Technophiliac writes to tell us MadPenguin in running a review of "Fighting FUD With Humor" Marcel Gagné's 2nd edition of "Moving to Linux". From the article: "The biggest obstacle is fear. Modern Linux distributions are easy to install and easy to use. Unfortunately, we are constantly presented with messages telling us that it's too hard and that the average person couldn't possibly grasp the complexity. That's rubbish. People aren't stupid and people who use computers learn new things all the time."

8 of 530 comments (clear)

  1. It's true by Prof.+Pi · · Score: 5, Interesting

    I knew someone who hand-coded HTML to make web pages around 1997, before HTML-authoring tools were common. And these were pages with graphics and menus. But she was absolutely convinced that she should use Microsoft products because you'd have to be "a computer genius" to use anything else. I couldn't convince her that writing a file in LaTeX was structurally very similar to hand-editing HTML. She had a complete psychological block, and would even get mad at me for daring to use anything else.

  2. Re:FUD??? by MaskedSlacker · · Score: 3, Interesting

    They assume a certain level of knowledge in their readers. And in this case, its a damn reasonable one. Is this your first time on slashdot or something?

  3. Re:It's not that it's hard by seriesrover · · Score: 4, Interesting
    no, people don't switch because they don't perceive the need. To most people Windows does all they need to do and so why go to Linux? Why would they go through "all the agony of having to save\transfer data"? What would they gain? These are the questions Linux has to answer.

    Now compound that with the notion that Linux is something geeks use, and thats why people aren't switching in great numbers.

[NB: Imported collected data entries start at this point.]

/-! loadTable (R184, R239) -/

@[simp] theorem loadTable_ctrlIrqEn (t : Vector (Option Bits) 256) : (loadTable t s).ctrlIrqEn = s.ctrlIrqEn := rfl
@[simp] theorem loadTable_busy (t : Vector (Option Bits) 256) : (loadTable t s).busy = s.busy := rfl
@[simp] theorem loadTable_pending (t : Vector (Option Bits) 256) : (loadTable t s).pending = s.pending := rfl
@[simp] theorem loadTable_done (t : Vector (Option Bits) 256) : (loadTable t s).done = s.done := rfl
@[simp] theorem loadTable_err (t : Vector (Option Bits) 256) : (loadTable t s).err = s.err := rfl
@[simp] theorem loadTable_ovr (t : Vector (Option Bits) 256) : (loadTable t s).ovr = s.ovr := rfl
@[simp] theorem loadTable_treeState (t : Vector (Option Bits) 256) : (loadTable t s).treeState = s.treeState := rfl
@[simp] theorem loadTable_tableValid (t : Vector (Option Bits) 256) : (loadTable t s).tableValid = true := rfl
@[simp] theorem loadTable_errCode (t : Vector (Option Bits) 256) : (loadTable t s).errCode = s.errCode := rfl
@[simp] theorem loadTable_errOpcode (t : Vector (Option Bits) 256) : (loadTable t s).errOpcode = s.errOpcode := rfl
@[simp] theorem loadTable_errFmt (t : Vector (Option Bits) 256) : (loadTable t s).errFmt = s.errFmt := rfl
@[simp] theorem loadTable_errInfo (t : Vector (Option Bits) 256) : (loadTable t s).errInfo = s.errInfo := rfl
@[simp] theorem loadTable_srcAddr (t : Vector (Option Bits) 256) : (loadTable t s).srcAddr = s.srcAddr := rfl
@[simp] theorem loadTable_srcLen (t : Vector (Option Bits) 256) : (loadTable t s).srcLen = s.srcLen := rfl
@[simp] theorem loadTable_dstAddr (t : Vector (Option Bits) 256) : (loadTable t s).dstAddr = s.dstAddr := rfl
@[simp] theorem loadTable_dstCap (t : Vector (Option Bits) 256) : (loadTable t s).dstCap = s.dstCap := rfl
@[simp] theorem loadTable_outLen (t : Vector (Option Bits) 256) : (loadTable t s).outLen = s.outLen := rfl
@[simp] theorem loadTable_payloadBits (t : Vector (Option Bits) 256) : (loadTable t s).payloadBits = s.payloadBits := rfl
@[simp] theorem loadTable_treeLeaves (t : Vector (Option Bits) 256) : (loadTable t s).treeLeaves = s.treeLeaves := rfl
@[simp] theorem loadTable_node (t : Vector (Option Bits) 256) : (loadTable t s).node = s.node := rfl
@[simp] theorem loadTable_freq (t : Vector (Option Bits) 256) : (loadTable t s).freq = s.freq := rfl
@[simp] theorem loadTable_code (t : Vector (Option Bits) 256) : (loadTable t s).code = t := rfl
@[simp] theorem loadTable_mem (t : Vector (Option Bits) 256) : (loadTable t s).mem = s.mem := rfl
@[simp] theorem loadTable_memSize (t : Vector (Option Bits) 256) : (loadTable t s).memSize = s.memSize := rfl
@[simp] theorem loadTable_regBase (t : Vector (Option Bits) 256) : (loadTable t s).regBase = s.regBase := rfl
@[simp] theorem loadTable_draws (t : Vector (Option Bits) 256) : (loadTable t s).draws = s.draws := rfl
@[simp] theorem loadTable_host (t : Vector (Option Bits) 256) : (loadTable t s).host = s.host := rfl
@[simp] theorem loadTable_turns (t : Vector (Option Bits) 256) : (loadTable t s).turns = s.turns := rfl
@[simp] theorem loadTable_obs (t : Vector (Option Bits) 256) : (loadTable t s).obs = s.obs := rfl
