-- ==== Sys2Proof/Laws/Ops.lean ====
section
/-! SUPPORT. What the shared operations can do, said once: arrays, completion, the region checks and the commands'
results. -/

namespace Sys2Proof.Machine

/-! ### Arrays -/

@[simp] theorem getElem_tabulate {α : Type} (n : Nat) (f : Nat → α) (i : Nat) (h : i < n) :
    (tabulate n f)[i] = f i := by
  simp [tabulate]

theorem nodeAt_tabulate (f : Nat → Option Node) (n : Nat) :
    nodeAt (tabulate 511 f) n = if n < 511 then f n else none := by
  unfold nodeAt
  split
  · rename_i h
    rw [Vector.getElem?_eq_getElem h, getElem_tabulate]
    rfl
  · rename_i h
    rw [Vector.getElem?_eq_none (by omega)]
    rfl

@[simp] theorem nodeAt_reset (n : Nat) : nodeAt (Vector.replicate 511 none) n = none := by
  unfold nodeAt
  by_cases h : n < 511
  · rw [Vector.getElem?_eq_getElem h, Vector.getElem_replicate]
    rfl
  · rw [Vector.getElem?_eq_none (by omega)]
    rfl

@[simp] theorem freqOf_zero (c : Symbol) : freqOf (Vector.replicate 256 0#32) c = 0#32 := by
  simp [freqOf]

@[simp] theorem codeOf_noCodes (c : Symbol) : codeOf noCodes c = none := by
  simp [codeOf, noCodes]

/-- One entry set, read back. -/
theorem codeOf_set (t : Vector (Option Bits) 256) (a c : Symbol) (p : Option Bits) :
    codeOf (t.set a.toNat p a.isLt) c = if c = a then p else codeOf t c := by
  unfold codeOf
  rw [Vector.getElem_set]
  by_cases h : c = a
  · simp [h]
  · rw [if_neg h, if_neg (fun e => h (BitVec.eq_of_toNat_eq e.symm))]

theorem freqOf_set (t : Vector Word 256) (a c : Symbol) (v : Word) :
    freqOf (t.set a.toNat v a.isLt) c = if c = a then v else freqOf t c := by
  unfold freqOf
  rw [Vector.getElem_set]
  by_cases h : c = a
  · simp [h]
  · rw [if_neg h, if_neg (fun e => h (BitVec.eq_of_toNat_eq e.symm))]

/-- A table is its codes. -/
theorem table_ext (t u : Vector (Option Bits) 256) (h : ∀ c, codeOf t c = codeOf u c) : t = u := by
  apply Vector.ext
  intro i hi
  have := h (BitVec.ofNat 8 i)
  unfold codeOf at this
  simpa [Nat.mod_eq_of_lt hi] using this

/-- The entries of a folded table: the last entry of each symbol. -/
theorem codeOf_tableOf_append (l : List (Symbol × Bits)) (a c : Symbol) (p : Bits) :
    codeOf (tableOf (l ++ [(a, p)])) c = if c = a then some p else codeOf (tableOf l) c := by
  unfold tableOf
  rw [List.foldl_append, List.foldl_cons, List.foldl_nil]
  exact codeOf_set _ a c (some p)

/-- A folded table holds only codes that its list gives. -/
theorem mem_of_codeOf_tableOf (l : List (Symbol × Bits)) (c : Symbol) (p : Bits)
    (h : codeOf (tableOf l) c = some p) : (c, p) ∈ l := by
  induction l using List.reverseRecOn with
  | nil =>
    have : codeOf (tableOf []) c = none := codeOf_noCodes c
    rw [this] at h
    cases h
  | append_singleton l e ih =>
    obtain ⟨a, q⟩ := e
    rw [codeOf_tableOf_append] at h
    split at h
    · rename_i hc
      injection h with h
      simp [hc, h]
    · exact List.mem_append_left _ (ih h)

/-- With pairwise distinct symbols a folded table holds every code of its list. -/
theorem codeOf_tableOf_of_mem (l : List (Symbol × Bits)) (c : Symbol) (p : Bits)
    (hn : (l.map Prod.fst).Nodup) (h : (c, p) ∈ l) : codeOf (tableOf l) c = some p := by
  induction l using List.reverseRecOn with
  | nil => cases h
  | append_singleton l e ih =>
    obtain ⟨a, q⟩ := e
    rw [codeOf_tableOf_append]
    rw [List.map_append, List.nodup_append] at hn
    rcases List.mem_append.1 h with h | h
    · have hne : c ≠ a := hn.2.2 c (List.mem_map_of_mem h) a (by simp)
      rw [if_neg hne]
      exact ih hn.1 h
    · have h' : c = a ∧ p = q := by simpa using h
      rw [if_pos h'.1, h'.2]

/-- Every symbol is listed. -/
theorem mem_symbols (c : Symbol) : c ∈ symbols := by
  unfold symbols
  rw [List.mem_map]
  exact ⟨c.toNat, by simpa using c.isLt, by simp⟩

/-- The symbols are listed in strictly ascending order. -/
theorem symbols_ascending : symbols.Pairwise fun a b => a.toNat < b.toNat := by
  unfold symbols
  rw [List.pairwise_map]
  refine List.Pairwise.imp_of_mem ?_ (List.pairwise_lt_range (n := 256))
  intro a b ha hb h
  simp only [List.mem_range] at ha hb
  simpa [Nat.mod_eq_of_lt ha, Nat.mod_eq_of_lt hb] using h

/-! ### Completion -/

/-- A completed command: a commit or a recorded error, and in both cases the lifecycle is over. -/
theorem complete_next {i : Instr} {s t : State} {r : CommandResult} (h : complete i s r = .next t) :
    (∃ s', r = .commit s' ∧ t = retire s') ∨ ∃ e, r = .raise e ∧ t = recordError (encode i) e (retire s) := by
  cases r with
  | commit s' =>
    injection h with h
    exact .inl ⟨s', rfl, h.symm⟩
  | raise e =>
    injection h with h
    exact .inr ⟨e, rfl, h.symm⟩
  | stop f => cases h

/-- What each command's pseudocode is. -/
def resultOf : Instr → State → CommandResult
  | .nop, s => .commit s
  | .buildTree, s => .commit (commitTree (buildArena s.freq) (leafSymbols s.freq).length s)
  | .buildTable, s => buildTable s
  | .encodeTxt, s => encodeCommand .txt s
  | .encodeBin, s => encodeCommand .bin s
  | .decodeTxt, s => decodeCommand .txt s
  | .decodeBin, s => decodeCommand .bin s
  | .clearFreq, s => .commit (clearFreq s)
  | .softReset, s => .commit (resetRecord s)

/-- Every command is its pseudocode and a completion. -/
theorem exec_eq_complete (i : Instr) (s : State) : exec i s = complete i s (resultOf i s) := by
  cases i <;> rfl

/-- BUILD_TABLE's result: the table of a valid tree, or an error. -/
theorem buildTable_commit {s s' : State} (h : buildTable s = .commit s') :
    s.treeState = .valid ∧ s' = loadTable (treeTable s.node (treeRoot s)) s := by
  unfold buildTable at h
  split at h
  · cases h
  · cases h
  · rename_i hv
    injection h with h
    exact ⟨hv, h.symm⟩

/-- What a committing ENCODE has checked and what it writes. -/
theorem encodeCommand_commit {f : Format} {s s' : State} (h : encodeCommand f s = .commit s') :
    s.srcLen ≠ 0#32 ∧ s.tableValid = true ∧ checkOperands s = none ∧ ∃ src d, readSource s = some src
      ∧ encodePayload s.code 0 src = .ok d ∧ (container f s.code d).length ≤ s.dstCap.toNat
      ∧ s' = writeResult (container f s.code d) d.length s := by
  unfold encodeCommand at h
  split at h
  · cases h
  · rename_i hl
    split at h
    · cases h
    · rename_i hv
      split at h
      · cases h
      · rename_i hr
        unfold encodeSource at h
        split at h
        · cases h
        · rename_i src hsrc
          split at h
          · cases h
          · rename_i d hd
            unfold encodeOutput at h
            simp only at h
            split at h
            · cases h
            · rename_i hc
              injection h with h
              exact ⟨hl, by simpa using hv, hr, src, d, hsrc, hd, by omega, h.symm⟩

/-- What a committing DECODE has checked and what it writes. -/
theorem decodeCommand_commit {f : Format} {s s' : State} (h : decodeCommand f s = .commit s') :
    checkOperands s = none ∧ ∃ bytes d, readSource s = some bytes
      ∧ decodeContainer f s.dstCap.toNat bytes = .ok d ∧ s' = commitDecoded d s := by
  unfold decodeCommand at h
  split at h
  · cases h
  · rename_i hr
    split at h
    · cases h
    · rename_i bytes hb
      split at h
      · cases h
      · rename_i d hd
        injection h with h
        exact ⟨hr, bytes, d, hb, hd, h.symm⟩

/-- A successful decode went through its three phases. -/
theorem decodeContainer_ok {f : Format} {dc : Nat} {bytes : List Byte} {d : Decoded}
    (h : decodeContainer f dc bytes = .ok d) :
    ∃ p, parseContainer f bytes = .ok p ∧ firstDuplicate [] p.entries = none
      ∧ scan p.entries dc p.ps p.bits 0 [] 0 [] = .ok d.out ∧ d.entries = p.entries
      ∧ d.bits = p.bits.length := by
  unfold decodeContainer at h
  split at h
  · cases h
  · rename_i p hp
    split at h
    · cases h
    · rename_i hdup
      split at h
      · cases h
      · rename_i out hout
        injection h with h
        subst h
        exact ⟨p, hp, hdup, hout, rfl, rfl⟩

/-! ### Region checks -/

/-- The region checks pass exactly when R306's and R307's inequalities hold. -/
theorem checkOperands_eq_none (s : State) :
    checkOperands s = none ↔
      (s.srcLen.toNat = 0 ∨ s.srcAddr.toNat + s.srcLen.toNat ≤ s.memSize)
      ∧ (s.dstCap.toNat = 0 ∨ s.dstAddr.toNat + s.dstCap.toNat ≤ s.memSize)
      ∧ (s.srcLen.toNat = 0 ∨ s.dstCap.toNat = 0 ∨ s.dstAddr.toNat + s.dstCap.toNat ≤ s.srcAddr.toNat
          ∨ s.srcAddr.toNat + s.srcLen.toNat ≤ s.dstAddr.toNat) := by
  unfold checkOperands checkRegions checkRange checkOverlap regionInMemory regionsOverlap
  generalize s.srcAddr.toNat = sa
  generalize s.srcLen.toNat = sl
  generalize s.dstAddr.toNat = da
  generalize s.dstCap.toNat = dc
  generalize s.memSize = n
  by_cases h1 : sl = 0 ∨ sa + sl ≤ n
  · by_cases h2 : dc = 0 ∨ da + dc ≤ n
    · simp only [Bool.not_or, h1, h2, true_and]
      rcases h1 with h1 | h1 <;> rcases h2 with h2 | h2 <;> simp [h1, h2]; omega
    · simp only [not_or] at h2
      rcases h1 with h1 | h1 <;> simp [h1, h2]
  · simp only [not_or] at h1
    simp [h1]

/-- The region checks pass exactly when `RegionsPass` says so. -/
theorem checkOperands_iff (s : State) : checkOperands s = none ↔ RegionsPass s := by
  rw [checkOperands_eq_none]
  unfold RegionsPass
  constructor
  · rintro ⟨h1, h2, h3⟩
    exact ⟨by omega, by omega, by omega⟩
  · rintro ⟨h1, h2, h3⟩
    exact ⟨by omega, by omega, by omega⟩

/-- MemRead of the source gives the bytes exactly when the source region holds them. -/
theorem readSource_iff (s : State) (src : List Byte) : readSource s = some src ↔ SourceHolds s src := by
  unfold readSource SourceHolds
  rw [readBytes_eq_some]
  constructor
  · rintro ⟨h1, h2⟩
    exact ⟨h1, fun k hk => h2 k (h1 ▸ hk)⟩
  · rintro ⟨h1, h2⟩
    exact ⟨h1, fun k hk => h2 k (h1.symm ▸ hk)⟩

end Sys2Proof.Machine
end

  4. Re:HAHA by KanSer · · Score: 4, Interesting

    I work at an employment center in a small-ish (10-15,000) logging and fishing community and I can state, as an absolute fact, that people are indeed stupid.

    However, just last week a man who's on disabilities for a brain injury (He has little to no short term memory) came in and asked me if I could get him a free operating system. (He wanted Windows XP. He had bought a refurb p3-500 that came with XP, the hard drive bought the farm, and when the guy who sold it to him fixed it he wiped the OS. He said it was only a "trial version until you got your own system". Full of shit, I know.)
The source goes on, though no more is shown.